3. "Fred \ 0 male 25 \ 0 John male 62, Anna
Female 16"

4 "Fred \ 0male \ 025 \ 0 John male 62, Anna female
16"

5 "Fred \ 0male \ 025 \ 0 John male 62, Anna female 16" // inner loop Encounters "\ 0" back to outer loop

6
"Fred \ 0male \ 025 \ 0 John male 62 \ 0 Anna female 16" // enters the inner loop


}

Originally, this function modified the original string.

Therefore, when char * Test2 = "Feng, Ke, wei" is used as the first parameter,
Because the content pointed to by Test2 is stored in the text constant area, the content in this area cannot be modified, so a memory error occurs. and char test1 [] = "Feng, Ke, wei"
Test1 points to the content stored in the stack, so you can modify it.

We should have a more rational understanding of the text constant area here .....

Contact Us

The content source of this page is from Internet, which doesn't represent Alibaba Cloud's opinion; products and services mentioned on that page don't have any relationship with Alibaba Cloud.
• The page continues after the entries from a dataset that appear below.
-- ==== Sys2Proof/Machine/Net.lean ====
section
/-! DEFINITION. The slot network (file 10, R366 to R392): slot plans, their checks and their swap,
send and receive channels, messages on the mesh. -/

namespace Sys2Proof.Machine

/-- The mesh node of polder `p` (10 R366). -/
def polNode (p : Nat) : Nat := if p < 12 then p else p + 6

/-- The polder of a mesh node, if it is a polder's. -/
def nodePol (n : Nat) : Option Nat := if n < 12 then some n else if 18 ≤ n ∧ n < 30 then some (n - 6) else none

/-- Whether a node lies behind a closed dike (10 R381). -/
def Dev.nodeDiked (d : Dev) (n : Nat) : Bool :=
  match nodePol n with
  | some p => tget false d.dike p
  | none => false

/-- Whether a channel lies behind a closed dike: its node's, or that of the engine that it belongs to
(10 R369, R381; 14 R544). -/
def Dev.chanDiked (d : Dev) (n ch : Nat) : Bool :=
  d.nodeDiked n ||
  (match nodePol n with
   | some p => tget false d.dike (256 + 8 * p + ch / 4)
   | none => false)

/-- A network event from source 0x5F0 (10 R403). -/
def W.netEvent (w : W) (kind node ch index : Nat) : W :=
  w.raiseNow 0x5F0 (kind * 2 ^ 28 + node % 64 * 2 ^ 22 + ch % 64 * 2 ^ 16 + index % 65536)

/-- A slot-network counter advanced and its event sent (10 R380). -/
def W.netLoss (w : W) (reg kind node ch : Nat) (index : Nat := 0) : W :=
  (w.bump reg).netEvent kind node ch index

/-- SLOT_MISS, SLOT_RXDROP, SLOT_CORRUPT, SLOT_TXERR and SLOT_DIKEDROP (10 R404). -/
def slotMiss : Nat := 0x40040030
def slotRxdrop : Nat := 0x40040034
def slotCorrupt : Nat := 0x40040038
def slotTxerr : Nat := 0x4004003C
def slotDikedrop : Nat := 0x40040040

/-! ### Plans -/

/-- The nodes of a minimal route, source and destination included (10 R368). -/
def routeNodes (src dst : Nat) (yx : Bool) : List Nat :=
  let x0 := src % 6
  let y0 := src / 6
  let x1 := dst % 6
  let y1 := dst / 6
  let line (a b : Nat) : List Nat :=
    if a ≤ b then (upTo (b - a + 1)).map (a + ·) else (upTo (a - b + 1)).map (a - ·)
  if yx then
    (line y0 y1).map (fun y => 6 * y + x0) ++ ((line x0 x1).drop 1).map (fun x => 6 * y1 + x)
  else
    (line x0 x1).map (fun x => 6 * y0 + x) ++ ((line y0 y1).drop 1).map (fun y => 6 * y + x1)

/-- Consecutive pairs. -/
def pairsOf : List Nat → List (Nat × Nat)
  | a :: b :: r => (a, b) :: pairsOf (b :: r)
  | _ => []

/-- The ports and links of a reservation with the first slot each uses: injection port, links in
order, ejection port (07 R257, 10 R375). -/
def Resv.uses (r : Resv) : List (Nat × Nat) :=
  let ls := pairsOf (routeNodes r.src r.dst r.yx)
  [(r.src, r.start)] ++ ls.mapIdx (fun k l => (60 + 30 * l.1 + l.2, r.start + 2 * k)) ++
    [(30 + r.dst, r.start + 2 * ls.length)]

/-- Whether slots `a` to `a + l - 1` meet slots `b` to `b + m - 1`. -/
def meet (a l b m : Nat) : Bool := decide (a < b + m) && decide (b < a + l)

/-- Whether occurrences of two reservations use one slot of one link or port (10 R391 check 9). The
frames of two power-of-two periods meet at a distance of `k` frames when their phases agree modulo the
shorter period. -/
def Resv.clash (r q : Resv) : Bool :=
  let m := 2 ^ min r.plog q.plog
  r.uses.any fun u => q.uses.any fun v =>
    decide (u.1 = v.1) &&
    ((meet u.2 r.len v.2 q.len && decide (r.phase % m = q.phase % m)) ||
     (meet u.2 r.len (v.2 + 1024) q.len && decide ((r.phase + 1) % m = (q.phase + 2 * m) % m)) ||
     (meet (u.2 + 1024) r.len v.2 q.len && decide (r.phase % m = (q.phase + 1) % m)))

/-- Slots of a use that fall in frame `f`, one of the 256 frames of the pattern (10 R384). -/
def Resv.slotsIn (r : Resv) (a f : Nat) : Nat :=
  let here := if f % 2 ^ r.plog = r.phase then min (a + r.len) 1024 - min a 1024 else 0
  let rest := if (f + 255) % 256 % 2 ^ r.plog = r.phase then (a + r.len - 1024) - (a - 1024) else 0
  here + rest

/-- Slots that the reservations of a list reserve on resource `u` in frame `f`. -/
def slotLoad (rs : List Resv) (u f : Nat) : Nat :=
  (rs.map fun r => ((r.uses.filter fun v => decide (v.1 = u)).map fun v => r.slotsIn v.2 f).foldl (· + ·) 0).foldl (· + ·) 0

/-- Whether some link or port carries more than 960 reserved slots in some frame (07 R258, 10 R391
check 8). -/
def overcommit (rs : List Resv) : Bool :=
  (rs.flatMap fun r => r.uses.map (·.1)).eraseDups.any fun u =>
    (upTo 256).any fun f => decide (slotLoad rs u f > 960)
If the content of the page makes you feel confusing, please write us an email, we will handle the problem within 5 days after receiving your email.

If you find any instances of plagiarism from the community, please send an email to: info-contact@alibabacloud.com and provide relevant evidence. A staff member will contact you within 5 working days.

A Free Trial That Lets You Build Big!

Start building with 50+ products and up to 12 months usage for Elastic Compute Service

  • Sales Support

    1 on 1 presale consultation

  • After-Sales Support

    24/7 Technical Support 6 Free Tickets per Quarter Faster Response

  • Alibaba Cloud offers highly flexible support services tailored to meet your exact needs.